*** Begin section ***
-- ==== Sys2Proof/Tests/WitnessSelham.lean ====
section
/-! SUPPORT. Witnesses: states that meet the hypotheses of the statements about Selham. -/

-- One test after another: many that wait for the kernel at once take more threads than the sandbox has memory for.
set_option Elab.async false

namespace Sys2Proof.Tests

open Sys2Proof Sys2Proof.Machine Sys2Proof.Statements

/-! ## Cluster words -/

/-- A cluster word with what its statement says it uses. -/
structure CluWord where
  i : Instr
  o : CW
  u : XUnit
  uses : XUses
  drive : Bool := false
  bank : Option Nat := none

/-- The report of the word at the cluster's PC, its sources, and the issue, once its unit is taken. -/
def cluAt (s : State) (l c : Nat) (i : Instr) : SelAt :=
  { unit := c, addr := BitVec.ofNat 64 (s.load.compPc l + 8 * (((s.lcr l).cluster c).settle s.clk.selham).pc), info := cluWord i }
def cluReads (s : State) (l c : Nat) (y : CluWord) (k : Cluster) : State × X512 × X512 × X512 :=
  (s.setLcr l ((s.lcr l).setCluster c k)).xReads l c k y.o y.uses (cluAt s l c y.i)
def cluIss (s : State) (l c : Nat) (y : CluWord) (k : Cluster) : XIss :=
  let r := cluReads s l c y k
  { l := l, c := c, t := s.clk.selham, k := k, a := r.2.1, b := r.2.2.1, cv := r.2.2.2, at_ := cluAt s l c y.i }
def cluTaken (s : State) (l c : Nat) (y : CluWord) : Option Cluster :=
  let k := ((s.lcr l).cluster c).settle s.clk.selham
  ({ k with pc := k.pc + 1 } : Cluster).take y.u s.clk.selham

/-- Every check of `CluIssues`, and `p` of the state after its pops and the issue. -/
def cluPasses (s : State) (y : CluWord) (p : State → XIss → Bool) : Bool :=
  match s.turn with
  | some (.cluster l c) =>
    match cluTaken s l c y with
    | none => false
    | some k =>
      !(y.o.s && y.o.p && (s.lcr l).holdsData)
        && y.bank.all (fun b => decide (b ≠ s.clk.selham % 16) && !(s.lcr l).banks.contains b)
        && (y.o.s || !namesStream y.o y.uses y.drive) && !unbound s.load l c y.o y.uses && k.guard y.o
        && p (cluReads s l c y k).1 (cluIss s l c y k)
  | _ => false

def CluMeets (s : State) (y : CluWord) (p : State → XIss → Bool) : Prop :=
  ∃ s1 x, CluIssues y.i y.o y.u y.uses y.drive y.bank s s1 x ∧ p s1 x = true

theorem cluMeets_of_passes {s : State} {y : CluWord} {p : State → XIss → Bool} (h : cluPasses s y p = true) :
    CluMeets s y p := by
  unfold cluPasses at h
  split at h
  · rename_i l c ht
    split at h
    · exact absurd h (by decide)
    · rename_i k hk
      rw [Bool.and_eq_true, Bool.and_eq_true, Bool.and_eq_true, Bool.and_eq_true, Bool.and_eq_true, Bool.not_eq_true',
        Bool.not_eq_true', Bool.or_eq_true] at h
      obtain ⟨⟨⟨⟨⟨h1, h2⟩, h3⟩, h4⟩, h5⟩, h6⟩ := h
      refine ⟨(cluReads s l c y k).1, cluIss s l c y k, ?_, h6⟩
      exact { turn := ht, clock := rfl, mark := h1, unit := hk, at_ := rfl
              bank := fun b hb => by simpa [hb, cluIss] using h2
              apart := fun hs => by simpa [hs] using h3
              bound := h4, guard := h5, sources := rfl }
  · exact absurd h (by decide)

def CluMeetsAll (s : State) (l : List CluWord) : Prop := ∀ y ∈ l, CluMeets s y fun _ _ => true

theorem cluMeetsAll_of_passes {s : State} {l : List CluWord} (h : (l.all fun y => cluPasses s y fun _ _ => true) = true) :
    CluMeetsAll s l := fun y hy => cluMeets_of_passes (List.all_eq_true.mp h y hy)

/-- Cluster 0 of line core 0 has the turn. -/
def mClu : State := { m0 with turn := some (.cluster 0 0) }
/-- Registers 1 to 4, the guard `g0`, which reads 1. -/
def cword : CW := { s := false, p := false, d := 4, a := 1, b := 2, c := 3, gn := false, gp := 0, fn := 0, imm := 0 }
def xu (a b c d : Bool) : XUses := { a := a, b := b, c := c, d := d }
def data (i : Instr) (u : XUnit) (b c : Bool) : CluWord := { i := i, o := cword, u := u, uses := xu true b c true }

theorem witness_clusterArithmetic :
    CluMeetsAll mClu
      ([.cluIadd cword, .cluIsub cword, .cluAnd cword, .cluOr cword, .cluXor cword, .cluShl cword, .cluShr cword, .cluSar cword, .cluImin cword, .cluImax cword,
        .cluIcmp cword].map (fun i => data i .alu true false)
      ++ [data (.cluXsel cword) .alu true true, data (.cluMov cword) .alu false false]
      ++ [.cluFadd cword, .cluFmul cword, .cluFmin cword, .cluFmax cword, .cluFcmp cword].map (fun i => data i .fma true false)
      ++ [data (.cluFfma cword) .fma true true]
      ++ [0, 1, 3].map (fun f => { data (.cluFcvt { cword with fn := f }) .fma false false with o := { cword with fn := f } })
      ++ [{ data (.cluFcvt { cword with fn := 2 }) .fma true false with o := { cword with fn := 2 } }]) :=
  cluMeetsAll_of_passes (by decide +kernel)

/-- The same at the last register of the file. -/
theorem witness_clusterEdges :
    CluMeetsAll mClu [{ data (.cluIadd { cword with d := 63, a := 63 }) .alu true false with o := { cword with d := 63, a := 63 } }] :=
  cluMeetsAll_of_passes (by decide +kernel)

def drives : CW := { cword with s := true, d := 0 }

theorem witness_clusterIsu :
    CluMeetsAll mClu
      [data (.cluShuf cword) .isu true false, data (.cluLerp cword) .isu true true, data (.cluPack cword) .isu true true,
       data (.cluWarp cword) .isu true false, { i := .cluPose cword, o := cword, u := .isu, uses := xu false false false true },
       { i := .cluSdrv drives, o := drives, u := .isu, uses := xu true false false false, drive := true }] :=
  cluMeetsAll_of_passes (by decide +kernel)

def ctl (i : Instr) (u : XUnit) : CluWord := { i := i, o := cword, u := u, uses := xu false false false false }
/-- The cluster with loop counts `lc` and `ec`. -/
def mLoop (lc ec : Nat) : State := mClu.setLcr 0 ((mClu.lcr 0).setCluster 0 { (mClu.lcr 0).cluster 0 with lc := lc, ec := ec })

theorem witness_clusterControl :
    CluMeetsAll mClu
      [ctl (.cluNop cword) .none, ctl (.cluBr cword) .alu, ctl (.cluLoopr cword) .alu, ctl (.cluSetlc cword) .alu, ctl (.cluEndl cword) .alu,
       { ctl (.cluGset cword) .alu with uses := xu true false false false }, ctl (.cluGlut cword) .alu]
    ∧ CluMeets (mLoop 3 1) (ctl (.cluLoopr cword) .alu) (fun _ x => decide (0 < x.k.lc))
    ∧ CluMeets (mLoop 0 1) (ctl (.cluLoopr cword) .alu) (fun _ x => decide (x.k.lc = 0) && decide (0 < x.k.ec))
    ∧ ((Cluster.reset.setLc 5 1).rbase < 32 ∧ ({ Cluster.reset with rbase := 31 } : Cluster).rbase < 32) :=
  ⟨cluMeetsAll_of_passes (by decide +kernel), cluMeets_of_passes (by decide +kernel), cluMeets_of_passes (by decide +kernel),
    by decide +kernel⟩

def st1 : CW := { cword with imm := 1 }

/-- Clock 0 is bank 0's, so a word on unit 1 meets no engine. -/
theorem witness_clusterMemory :
    CluMeetsAll mClu
      [{ i := .cluKpop cword, o := cword, u := .alu, uses := xu false false false true }, ctl (.cluKpush cword) .alu,
       { i := .cluQlen cword, o := cword, u := .alu, uses := xu false false false true },
       { i := .cluStl st1, o := st1, u := .lsp, uses := xu true false false false, bank := some 1 }]
    ∧ CluMeets mClu { i := .cluLcpy cword, o := cword, u := .isu, uses := xu true false false false }
      (fun s x => (s.lcr x.l).lcpy.isNone)
    ∧ CluMeets mClu { i := .cluLdl st1, o := st1, u := .lsp, uses := xu false false false true, bank := some 1 }
      (fun s x => !(s.lcr x.l).storeBad.contains 1) :=
  ⟨cluMeetsAll_of_passes (by decide +kernel), cluMeets_of_passes (by decide +kernel), cluMeets_of_passes (by decide +kernel)⟩

theorem witness_lineEngines :
    (∃ s : State, s.turn = some (.fetchEngine 0) ∧ (s.lcr 0).runs.length < 64)
    ∧ ∃ s : State, s.turn = some (.storeEngine 15) :=
  ⟨⟨{ m0 with turn := some (.fetchEngine 0) }, rfl, by decide⟩, { m0 with turn := some (.storeEngine 15) }, rfl⟩

/-! ## Lines, heads and launches -/

/-- A show of frames of four lines of 16 pixels, a line in 1,000 clocks, LEAD 100. -/
def show0 : Show := { Show.blank with hrec := [0, 0x400040010, 1000, 100, 0, 0, 0, 0], t0 := 50 }
def load0 : SelLoad := { SelLoad.blank with code := [(0, ([], [], []))] }
/-- A launch runs on line core 0, which has `x`; head 0 shows `w`; Selham is at clock `t`. -/
def mShow (t : Nat) (w : Show) (x : Lcr) : State :=
  let sel := { m0.sel with
    running := true, cur := some load0, lcrs := [(0, x)]
    heads := [{ Head.reset with driven := true, show_ := w }, Head.reset, Head.reset, Head.reset] }
  { m0 with sel := sel, clk := { m0.clk with selham := t } }
def pixels16 : KMap W32 := (List.range 16).map fun i => (i, 0xFF000000)
def show1 : Show := { show0 with fifo := [(0, pixels16)] }

theorem witness_lineSchedule :
    let s := mShow 0 show0 Lcr.reset
    s.sel.heads.length = 4 ∧ s.startsNow 0 = true ∧ (s.lcr 0).stopped = false ∧ (s.lcr 0).done = false ∧ s.sel.stopping = false
    ∧ show0.nextLine % show0.vtotal = 0 := by
  decide +kernel

/-- At clock 50 line 0 is due: with its pixels, and without them. -/
theorem witness_scanOut :
    (let s := mShow 50 show1 Lcr.reset
     s.sel.heads.length = 4 ∧ (s.selHead 0).scanDue s.clk.selham = true ∧ (s.selHead 0).scanning = (show1, false) ∧ show1.upto = none
     ∧ (let s := { mShow 50 { show0 with upto := some 0 } Lcr.reset with sel := { (mShow 50 { show0 with upto := some 0 } Lcr.reset).sel with running := false } }
       (s.selHead 0).scanDue s.clk.selham = true ∧ (s.selHead 0).scanning = ({ show0 with upto := some 0 }, false) ∧ s.sel.running = false
       ∧ (0 : Nat) ≤ show0.nextScan)
    ∧ (show1.builtLine 0).isSome = true ∧ KMap.getD show1.late 0 0 = 0)
    ∧ (let s := mShow 50 show0 Lcr.reset
       (s.selHead 0).scanDue s.clk.selham = true ∧ (s.selHead 0).scanning = (show0, false) ∧ show0.builtLine 0 = none)
    ∧ (let s := { mShow 50 { show0 with upto := some 0 } Lcr.reset with sel := { (mShow 50 { show0 with upto := some 0 } Lcr.reset).sel with running := false } }
       (s.selHead 0).scanDue s.clk.selham = true ∧ (s.selHead 0).scanning = ({ show0 with upto := some 0 }, false) ∧ s.sel.running = false
       ∧ (0 : Nat) ≤ show0.nextScan)
    ∧ (show1.builtLine 0).isSome = true ∧ KMap.getD ({ show1 with late := [(0, 2)] } : Show).late 0 0 ≠ 0 := by
  decide +kernel

/-- The frame number 9 is to return at clock 40, with no line of a predecessor. -/
def mReturn : State :=
  let s := mShow 50 show0 Lcr.reset
  s.setSelHead 0 { s.selHead 0 with returns := [(40, none, 9)] }

theorem witness_reelAndReturn :
    ((mShow 50 show0 Lcr.reset).selHead 0).reelDue 50 = some (0, false) ∧ ((mShow 50 show0 Lcr.reset).selHead 0).scanning = (show0, false)
    ∧ (mReturn.selHead 0).returns = [(40, none, 9)] ∧ 40 ≤ mReturn.clk.selham := by
  decide +kernel

def by0 : SelAt := { unit := 8, addr := 0, info := 0 }
def run0 (tok : Option Nat) : FetchRun := { line := 0, addr := 0, lso := 0, left := [], tok := tok, by_ := by0 }
def lcopy : LineCopy := { unit := 0, dst := 0, mode := 0, lcrDst := 0, issued := 0, by_ := by0 }

theorem witness_lineTransfers :
    (Lcr.doneRun { Lcr.reset with runs := [run0 none] }).isSome = true
    ∧ (Lcr.doneRun { Lcr.reset with runs := [run0 (some 1)] }).isSome = true
    ∧ (let s := mShow 16 show0 { Lcr.reset with lcpy := some lcopy }
       (s.lcr 0).lcpy = some lcopy ∧ s.clk.selham % 16 = 0 ∧ lcopy.issued < s.clk.selham ∧ (s.lcr 0).storeBad.contains lcopy.unit = false) := by
  decide +kernel

/-- Line core 0 and the display matrix engine have stopped, and their stops have been taken; line 0 of a frame starts. -/
def mRestart (restarts : List Nat) : State :=
  let s := mShow 0 show0 { Lcr.reset with stopped := true, reported := true }
  { s with sel := { s.sel with restarts := restarts, dme := { s.sel.dme with stopped := true, reported := true } } }

theorem witness_restarts :
    (mRestart []).reloadDue 0 = true ∧ (mRestart []).dmeRestartDue = true ∧ (mRestart []).restartLimit = false
    ∧ (mRestart (List.replicate 8 0)).reloadDue 0 = true ∧ (mRestart (List.replicate 8 0)).restartLimit = true := by
  decide +kernel

/-- The launch stops: line core 0 is done; alone, or with another waiting. -/
def mEnding (next : Option SelLoad) : State :=
  let s := mShow 0 show0 { Lcr.reset with done := true }
  { s with sel := { s.sel with stopping := true, next := next, dme := { s.sel.dme with halted := true } } }

theorem witness_launchEnds :
    (mEnding none).sel.running = true ∧ (mEnding none).sel.stopping = true ∧ (mEnding none).selStopped = true
    ∧ (mEnding none).sel.next = none ∧ (mEnding (some load0)).selStopped = true ∧ (mEnding (some load0)).sel.next = some load0
    ∧ (7 : Nat) < 8 := by
  decide +kernel

end Sys2Proof.Tests
end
*** End section ***
Copy out every line of the records that the string "cluAt" appears in.

▶ **EXPECTED OUTPUT**:
def cluAt (s : State) (l c : Nat) (i : Instr) : SelAt :=
  (s.setLcr l ((s.lcr l).setCluster c k)).xReads l c k y.o y.uses (cluAt s l c y.i)
  { l := l, c := c, t := s.clk.selham, k := k, a := r.2.1, b := r.2.2.1, cv := r.2.2.2, at_ := cluAt s l c y.i }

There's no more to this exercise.